* _Required work_
Take the records below and retype them line by line, from the first line through the one containing "(sampleQual s).rom = s.rom := by"; stop there.

Stored data entries
Segment Open
/-! ### `sampleQual` -/

@[simp] theorem sampleQual_csa (s : State) : (sampleQual s).csa = s.csa := by
  unfold sampleQual; split <;> simp
@[simp] theorem sampleQual_regs (s : State) : (sampleQual s).regs = s.regs := by
  unfold sampleQual; split <;> simp
@[simp] theorem sampleQual_ab (s : State) : (sampleQual s).ab = s.ab := by
  unfold sampleQual; split <;> simp
@[simp] theorem sampleQual_bc (s : State) : (sampleQual s).bc = s.bc := by
  unfold sampleQual; split <;> simp
@[simp] theorem sampleQual_dc (s : State) : (sampleQual s).dc = s.dc := by
  unfold sampleQual; split <;> simp
@[simp] theorem sampleQual_buses (s : State) : (sampleQual s).buses = s.buses := by
  unfold sampleQual; split <;> simp
@[simp] theorem sampleQual_cyc (s : State) : (sampleQual s).cyc = s.cyc := by
  unfold sampleQual; split <;> simp
@[simp] theorem sampleQual_mem (s : State) : (sampleQual s).mem = s.mem := by
  unfold sampleQual; split <;> simp
@[simp] theorem sampleQual_rom (s : State) : (sampleQual s).rom = s.rom := by
  unfold sampleQual; split <;> simp
@[simp] theorem sampleQual_cs (s : State) : (sampleQual s).cs = s.cs := by
  unfold sampleQual; split <;> simp
@[simp] theorem sampleQual_cfg (s : State) : (sampleQual s).cfg = s.cfg := by
  unfold sampleQual; split <;> simp
@[simp] theorem sampleQual_hold (s : State) : (sampleQual s).hold = s.hold := by
  unfold sampleQual; split <;> simp

/-! ### `runBrq` -/

@[simp] theorem runBrq_csa (s : State) : (runBrq s).csa = s.csa := by
  simp [runBrq]
@[simp] theorem runBrq_regs (s : State) : (runBrq s).regs = s.regs := by
  simp [runBrq]
@[simp] theorem runBrq_ab (s : State) : (runBrq s).ab = s.ab := by
  simp [runBrq]
@[simp] theorem runBrq_bc (s : State) : (runBrq s).bc = s.bc := by
  simp [runBrq]
@[simp] theorem runBrq_dc (s : State) : (runBrq s).dc = s.dc := by
  simp [runBrq]
@[simp] theorem runBrq_buses (s : State) : (runBrq s).buses = s.buses := by
  simp [runBrq]
@[simp] theorem runBrq_mem (s : State) : (runBrq s).mem = s.mem := by
  simp [runBrq]
@[simp] theorem runBrq_rom (s : State) : (runBrq s).rom = s.rom := by
  simp [runBrq]
@[simp] theorem runBrq_cs (s : State) : (runBrq s).cs = s.cs := by
  simp [runBrq]
@[simp] theorem runBrq_cfg (s : State) : (runBrq s).cfg = s.cfg := by
  simp [runBrq]
@[simp] theorem runBrq_hold (s : State) : (runBrq s).hold = s.hold := by
  simp [runBrq]

/-! ### `runIqn` -/

@[simp] theorem runIqn_csa (s : State) : (runIqn s).csa = s.csa := by
  unfold runIqn; dsimp only; split <;> simp
@[simp] theorem runIqn_regs (s : State) : (runIqn s).regs = s.regs := by
  unfold runIqn; dsimp only; split <;> simp
@[simp] theorem runIqn_ab (s : State) : (runIqn s).ab = s.ab := by
  unfold runIqn; dsimp only; split <;> simp
@[simp] theorem runIqn_bc (s : State) : (runIqn s).bc = s.bc := by
  unfold runIqn; dsimp only; split <;> simp
@[simp] theorem runIqn_dc (s : State) : (runIqn s).dc = s.dc := by
  unfold runIqn; dsimp only; split <;> simp
@[simp] theorem runIqn_buses (s : State) : (runIqn s).buses = s.buses := by
  unfold runIqn; dsimp only; split <;> simp
@[simp] theorem runIqn_mem (s : State) : (runIqn s).mem = s.mem := by
  unfold runIqn; dsimp only; split <;> simp
@[simp] theorem runIqn_rom (s : State) : (runIqn s).rom = s.rom := by
  unfold runIqn; dsimp only; split <;> simp
@[simp] theorem runIqn_cs (s : State) : (runIqn s).cs = s.cs := by
  unfold runIqn; dsimp only; split <;> simp
@[simp] theorem runIqn_cfg (s : State) : (runIqn s).cfg = s.cfg := by
  unfold runIqn; dsimp only; split <;> simp
@[simp] theorem runIqn_hold (s : State) : (runIqn s).hold = s.hold := by
  unfold runIqn; dsimp only; split <;> simp

/-! ### `tripCount` -/

@[simp] theorem tripCount_csa (e : Entry) (s : State) : (tripCount e s).csa = s.csa := by
  unfold tripCount; dsimp only; split <;> simp
@[simp] theorem tripCount_regs (e : Entry) (s : State) : (tripCount e s).regs = s.regs := by
  unfold tripCount; dsimp only; split <;> simp
@[simp] theorem tripCount_ab (e : Entry) (s : State) : (tripCount e s).ab = s.ab := by
  unfold tripCount; dsimp only; split <;> simp
@[simp] theorem tripCount_bc (e : Entry) (s : State) : (tripCount e s).bc = s.bc := by
  unfold tripCount; dsimp only; split <;> simp
@[simp] theorem tripCount_dc (e : Entry) (s : State) : (tripCount e s).dc = s.dc := by
  unfold tripCount; dsimp only; split <;> simp
@[simp] theorem tripCount_buses (e : Entry) (s : State) : (tripCount e s).buses = s.buses := by
  unfold tripCount; dsimp only; split <;> simp
@[simp] theorem tripCount_mem (e : Entry) (s : State) : (tripCount e s).mem = s.mem := by
  unfold tripCount; dsimp only; split <;> simp
@[simp] theorem tripCount_rom (e : Entry) (s : State) : (tripCount e s).rom = s.rom := by
  unfold tripCount; dsimp only; split <;> simp
@[simp] theorem tripCount_cs (e : Entry) (s : State) : (tripCount e s).cs = s.cs := by
  unfold tripCount; dsimp only; split <;> simp
@[simp] theorem tripCount_cfg (e : Entry) (s : State) : (tripCount e s).cfg = s.cfg := by
  unfold tripCount; dsimp only; split <;> simp
@[simp] theorem tripCount_hold (e : Entry) (s : State) : (tripCount e s).hold = s.hold := by
  unfold tripCount; dsimp only; split <;> simp

/-! ### `terminate` -/

@[simp] theorem terminate_csa (e : Entry) (s : State) : (terminate e s).csa = s.csa := by
  unfold terminate; dsimp only; split <;> simp
@[simp] theorem terminate_ab (e : Entry) (s : State) : (terminate e s).ab = s.ab := by
  unfold terminate; dsimp only; split <;> simp
@[simp] theorem terminate_dc (e : Entry) (s : State) : (terminate e s).dc = s.dc := by
  unfold terminate; dsimp only; split <;> simp
@[simp] theorem terminate_buses (e : Entry) (s : State) : (terminate e s).buses = s.buses := by
  unfold terminate; dsimp only; split <;> simp
@[simp] theorem terminate_mem (e : Entry) (s : State) : (terminate e s).mem = s.mem := by
  unfold terminate; dsimp only; split <;> simp
@[simp] theorem terminate_rom (e : Entry) (s : State) : (terminate e s).rom = s.rom := by
  unfold terminate; dsimp only; split <;> simp
@[simp] theorem terminate_cs (e : Entry) (s : State) : (terminate e s).cs = s.cs := by
  unfold terminate; dsimp only; split <;> simp
@[simp] theorem terminate_cfg (e : Entry) (s : State) : (terminate e s).cfg = s.cfg := by
  unfold terminate; dsimp only; split <;> simp
@[simp] theorem terminate_hold (e : Entry) (s : State) : (terminate e s).hold = s.hold := by
  unfold terminate; dsimp only; split <;> simp
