/-- An output transfer of `n` passes, `IOR` rotating its low byte. -/
theorem outPass_byte (a i x : Word) (n : Nat) (hn : n ≤ 8) :
    (∀ j, ((outPass true)^[n] (a, i, x)).1.getLsbD j = passed n a a j) ∧
    (∀ j, ((outPass true)^[n] (a, i, x)).2.1.getLsbD j = passedByte n a i j) ∧
    (∀ j, ((outPass true)^[n] (a, i, x)).2.2.getLsbD j = passed n a x j) := by
  induction n with
  | zero =>
    refine ⟨?_, ?_, ?_⟩ <;> intro j <;> simp only [Function.iterate_zero_apply, passed, passedByte] <;> split <;> simp_all
  | succ n ih =>
    obtain ⟨h1, h2, h3⟩ := ih (by omega)
    have hb : ((outPass true)^[n] (a, i, x)).1.getLsbD 0 = a.getLsbD n := by
      rw [h1]; simp [passed, show n < 16 by omega]
    rw [Function.iterate_succ_apply']
    exact ⟨shiftIn_passed (by omega) _ _ _ _ hb h1, shiftInByte_passed (by omega) _ _ _ _ hb h2,
      shiftIn_passed (by omega) _ _ _ _ hb h3⟩

/-! ### The transfer of a state -/

/-- The registers of a transfer have 16 bits and are wired and on: the accumulator from `x`, `IOR` from `y`. -/
abbrev State.Wired (s : State) (x y : RegName) : Prop :=
  s.acc.en = true ∧ s.acc.src = .reg x ∧ s.regs.ior.en = true ∧ s.regs.ior.src = .reg y ∧ s.acc.width = 16 ∧ s.regs.ior.width = 16

/-- The registers a transfer never touches (R274). -/
abbrev SameOthers (s t : State) : Prop :=
  t.regs.t = s.regs.t ∧ t.regs.m = s.regs.m ∧ t.regs.p = s.regs.p ∧ t.regs.q = s.regs.q ∧ t.regs.e = s.regs.e ∧
  t.regs.iorByte = s.regs.iorByte ∧ (s.ab = true → t.regs.a = s.regs.a) ∧ (s.ab = false → t.regs.b = s.regs.b)

theorem aluExec_pass (g : RegName → Bool) (s : State) :
    (transferPass g s).regs = s.regs.pulse g s.buses.tbus := by
  unfold transferPass
  cases s.cyc.ir <;> simp

/-- One pass of an input transfer. -/
theorem transferPass_inp {s : State} (h : s.Wired .IOR .IOR) :
    ((transferPass (transferSet false s.accName) s).acc.word, (transferPass (transferSet false s.accName) s).regs.ior.word) =
      inPass s.regs.iorByte (s.acc.word, s.regs.ior.word) ∧
    (transferPass (transferSet false s.accName) s).Wired .IOR .IOR ∧
    SameOthers s (transferPass (transferSet false s.accName) s) ∧
    (transferPass (transferSet false s.accName) s).regs.aux = s.regs.aux := by
  obtain ⟨h1, h2, h3, h4, h5, h6⟩ := h
  unfold State.Wired SameOthers
  rw [aluExec_pass, Regs.pulse_eq]
  cases hab : s.ab <;>
    simp_all [State.acc, State.accName, transferSet, inPass, iorTakes, Regs.sourceBit, Regs.outBit, BitReg.pulse_word,
      BitReg.pulseSel_word, BitReg.pulse_src, BitReg.pulse_en, aluExec_pass, Regs.pulse_eq]

/-- One pass of an output transfer without the auxiliary buffer. -/
theorem transferPass_out {s : State} (h : s.Wired s.accName s.accName) :
    (∀ x, ((transferPass (transferSet false s.accName) s).acc.word,
        (transferPass (transferSet false s.accName) s).regs.ior.word, (outPass s.regs.iorByte (s.acc.word, s.regs.ior.word, x)).2.2) =
      outPass s.regs.iorByte (s.acc.word, s.regs.ior.word, x)) ∧
    (transferPass (transferSet false s.accName) s).Wired s.accName s.accName ∧
    SameOthers s (transferPass (transferSet false s.accName) s) ∧
    (transferPass (transferSet false s.accName) s).regs.aux = s.regs.aux := by
  obtain ⟨h1, h2, h3, h4, h5, h6⟩ := h
  unfold State.Wired SameOthers
  rw [aluExec_pass, Regs.pulse_eq]
  cases hab : s.ab <;>
    simp_all [State.acc, State.accName, transferSet, outPass, iorTakes, Regs.sourceBit, Regs.outBit, BitReg.pulse_word,
      BitReg.pulseSel_word, BitReg.pulse_src, BitReg.pulse_en, aluExec_pass, Regs.pulse_eq]

/-- One pass of an output transfer with the auxiliary buffer (R278). -/
theorem transferPass_out_aux {s : State} (h : s.Wired s.accName s.accName) (hx : s.regs.aux.en = true)
    (hs : s.regs.aux.src = .reg s.accName) (hw : s.regs.aux.width = 16) :
    ((transferPass (transferSet true s.accName) s).acc.word, (transferPass (transferSet true s.accName) s).regs.ior.word,
        (transferPass (transferSet true s.accName) s).regs.aux.word) =
      outPass s.regs.iorByte (s.acc.word, s.regs.ior.word, s.regs.aux.word) ∧
    (transferPass (transferSet true s.accName) s).Wired s.accName s.accName ∧
    (transferPass (transferSet true s.accName) s).regs.aux.en = true ∧
    (transferPass (transferSet true s.accName) s).regs.aux.src = .reg s.accName ∧
    (transferPass (transferSet true s.accName) s).regs.aux.width = 16 ∧
    SameOthers s (transferPass (transferSet true s.accName) s) := by
  obtain ⟨h1, h2, h3, h4, h5, h6⟩ := h
  unfold State.Wired SameOthers
  rw [aluExec_pass, Regs.pulse_eq]
  cases hab : s.ab <;>
    simp_all [State.acc, State.accName, transferSet, outPass, iorTakes, Regs.sourceBit, Regs.outBit, BitReg.pulse_word,
      BitReg.pulseSel_word, BitReg.pulse_src, BitReg.pulse_en, aluExec_pass, Regs.pulse_eq]

theorem State.accName_congr {s t : State} (h : t.ab = s.ab) : t.accName = s.accName := by
  simp [State.accName, h]

theorem SameOthers.trans {s t u : State} (hab : t.ab = s.ab) (h1 : SameOthers s t) (h2 : SameOthers t u) : SameOthers s u := by
  unfold SameOthers at *
  simp_all

/-- `n` passes of an input transfer. -/
theorem transferPasses_inp (n : Nat) {s : State} (h : s.Wired .IOR .IOR) (g : RegName → Bool)
    (hg : g = transferSet false s.accName) :
    ((transferPasses g n s).acc.word, (transferPasses g n s).regs.ior.word) =
      (inPass s.regs.iorByte)^[n] (s.acc.word, s.regs.ior.word) ∧
    SameOthers s (transferPasses g n s) ∧ (transferPasses g n s).regs.aux = s.regs.aux := by
  induction n generalizing s with
  | zero => simp [transferPasses, SameOthers]
  | succ n ih =>
    obtain ⟨k1, k2, k3, k4⟩ := transferPass_inp h
    rw [← hg] at k1 k2 k3 k4
    obtain ⟨m1, m2, m3⟩ := ih k2 (by rw [hg, State.accName_congr (transferPass_ab _ _)])
    have kb : (transferPass g s).regs.iorByte = s.regs.iorByte := k3.2.2.2.2.2.1
    rw [transferPasses, m1, kb, k1, Function.iterate_succ_apply]
    exact ⟨rfl, k3.trans (transferPass_ab _ _) m2, m3.trans k4⟩

/-- `n` passes of an output transfer without the auxiliary buffer. -/
theorem transferPasses_out (n : Nat) {s : State} (h : s.Wired s.accName s.accName) (g : RegName → Bool)
    (hg : g = transferSet false s.accName) (x : Word) :
    ((transferPasses g n s).acc.word, (transferPasses g n s).regs.ior.word) =
      (((outPass s.regs.iorByte)^[n] (s.acc.word, s.regs.ior.word, x)).1,
        ((outPass s.regs.iorByte)^[n] (s.acc.word, s.regs.ior.word, x)).2.1) ∧
    SameOthers s (transferPasses g n s) ∧ (transferPasses g n s).regs.aux = s.regs.aux := by
  induction n generalizing s x with
  | zero => simp [transferPasses, SameOthers]
  | succ n ih =>
    obtain ⟨k1, k2, k3, k4⟩ := transferPass_out h
    rw [← hg] at k1 k2 k3 k4
    have ka : (transferPass g s).accName = s.accName := State.accName_congr (transferPass_ab _ _)
    have kb : (transferPass g s).regs.iorByte = s.regs.iorByte := k3.2.2.2.2.2.1
    obtain ⟨m1, m2, m3⟩ := ih (s := transferPass g s) (by rw [ka]; exact k2) (by rw [ka]; exact hg)
      (outPass s.regs.iorByte (s.acc.word, s.regs.ior.word, x)).2.2
    rw [transferPasses, m1, kb, k1 x, Function.iterate_succ_apply]
    exact ⟨rfl, k3.trans (transferPass_ab _ _) m2, m3.trans k4⟩

/-- `n` passes of an output transfer with the auxiliary buffer. -/
theorem transferPasses_out_aux (n : Nat) {s : State} (h : s.Wired s.accName s.accName) (hx : s.regs.aux.en = true)
    (hs : s.regs.aux.src = .reg s.accName) (hw : s.regs.aux.width = 16) (g : RegName → Bool) (hg : g = transferSet true s.accName) :
    ((transferPasses g n s).acc.word, (transferPasses g n s).regs.ior.word, (transferPasses g n s).regs.aux.word) =
      (outPass s.regs.iorByte)^[n] (s.acc.word, s.regs.ior.word, s.regs.aux.word) ∧
    SameOthers s (transferPasses g n s) := by
  induction n generalizing s with
  | zero => simp [transferPasses, SameOthers]
  | succ n ih =>
    obtain ⟨k1, k2, k3, k4, kw, k5⟩ := transferPass_out_aux h hx hs hw
    rw [← hg] at k1 k2 k3 k4 kw k5
    have ka : (transferPass g s).accName = s.accName := State.accName_congr (transferPass_ab _ _)
    have kb : (transferPass g s).regs.iorByte = s.regs.iorByte := k5.2.2.2.2.2.1
    obtain ⟨m1, m2⟩ := ih (s := transferPass g s) (by rw [ka]; exact k2) k3 (by rw [ka]; exact k4) kw (by rw [ka]; exact hg)
    rw [transferPasses, m1, kb, k1, Function.iterate_succ_apply]
    exact ⟨rfl, k5.trans (transferPass_ab _ _) m2⟩

/-! ### Whole transfers -/

/-- A transfer keeps the values its last pass left, and every register out of its set. -/
theorem transfer_regs (n : Nat) (dir : Dir) (aux : Bool) (s : State) :
    (transfer n dir aux s).acc.word = (transferPasses (transferSet aux s.accName) n (wireTransfer dir aux s)).acc.word ∧
    (transfer n dir aux s).regs.ior.word =
      (transferPasses (transferSet aux s.accName) n (wireTransfer dir aux s)).regs.ior.word ∧
    (transfer n dir aux s).regs.aux.word =
      (transferPasses (transferSet aux s.accName) n (wireTransfer dir aux s)).regs.aux.word := by
  have hab : (transferPasses (transferSet aux s.accName) n (wireTransfer dir aux s)).ab = s.ab := by simp
  refine ⟨?_, rfl, rfl⟩
  unfold State.acc
  rw [transfer_ab, hab]
  cases s.ab <;> rfl

@[simp] theorem wireTransfer_accName (dir : Dir) (aux : Bool) (s : State) : (wireTransfer dir aux s).accName = s.accName := by
  simp [State.accName]

/-- The registers a transfer moves have 16 bits: the accumulator, `IOR` and `AUX`. -/
abbrev State.Words (s : State) : Prop :=
  s.acc.width = 16 ∧ s.regs.ior.width = 16 ∧ s.regs.aux.width = 16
Segment Closed
* _Exercise output_
/-! ### `sampleQual` -/

@[simp] theorem sampleQual_csa (s : State) : (sampleQual s).csa = s.csa := by
  unfold sampleQual; split <;> simp
@[simp] theorem sampleQual_regs (s : State) : (sampleQual s).regs = s.regs := by
  unfold sampleQual; split <;> simp
@[simp] theorem sampleQual_ab (s : State) : (sampleQual s).ab = s.ab := by
  unfold sampleQual; split <;> simp
@[simp] theorem sampleQual_bc (s : State) : (sampleQual s).bc = s.bc := by
  unfold sampleQual; split <;> simp
@[simp] theorem sampleQual_dc (s : State) : (sampleQual s).dc = s.dc := by
  unfold sampleQual; split <;> simp
@[simp] theorem sampleQual_buses (s : State) : (sampleQual s).buses = s.buses := by
  unfold sampleQual; split <;> simp
@[simp] theorem sampleQual_cyc (s : State) : (sampleQual s).cyc = s.cyc := by
  unfold sampleQual; split <;> simp
@[simp] theorem sampleQual_mem (s : State) : (sampleQual s).mem = s.mem := by
  unfold sampleQual; split <;> simp
@[simp] theorem sampleQual_rom (s : State) : (sampleQual s).rom = s.rom := by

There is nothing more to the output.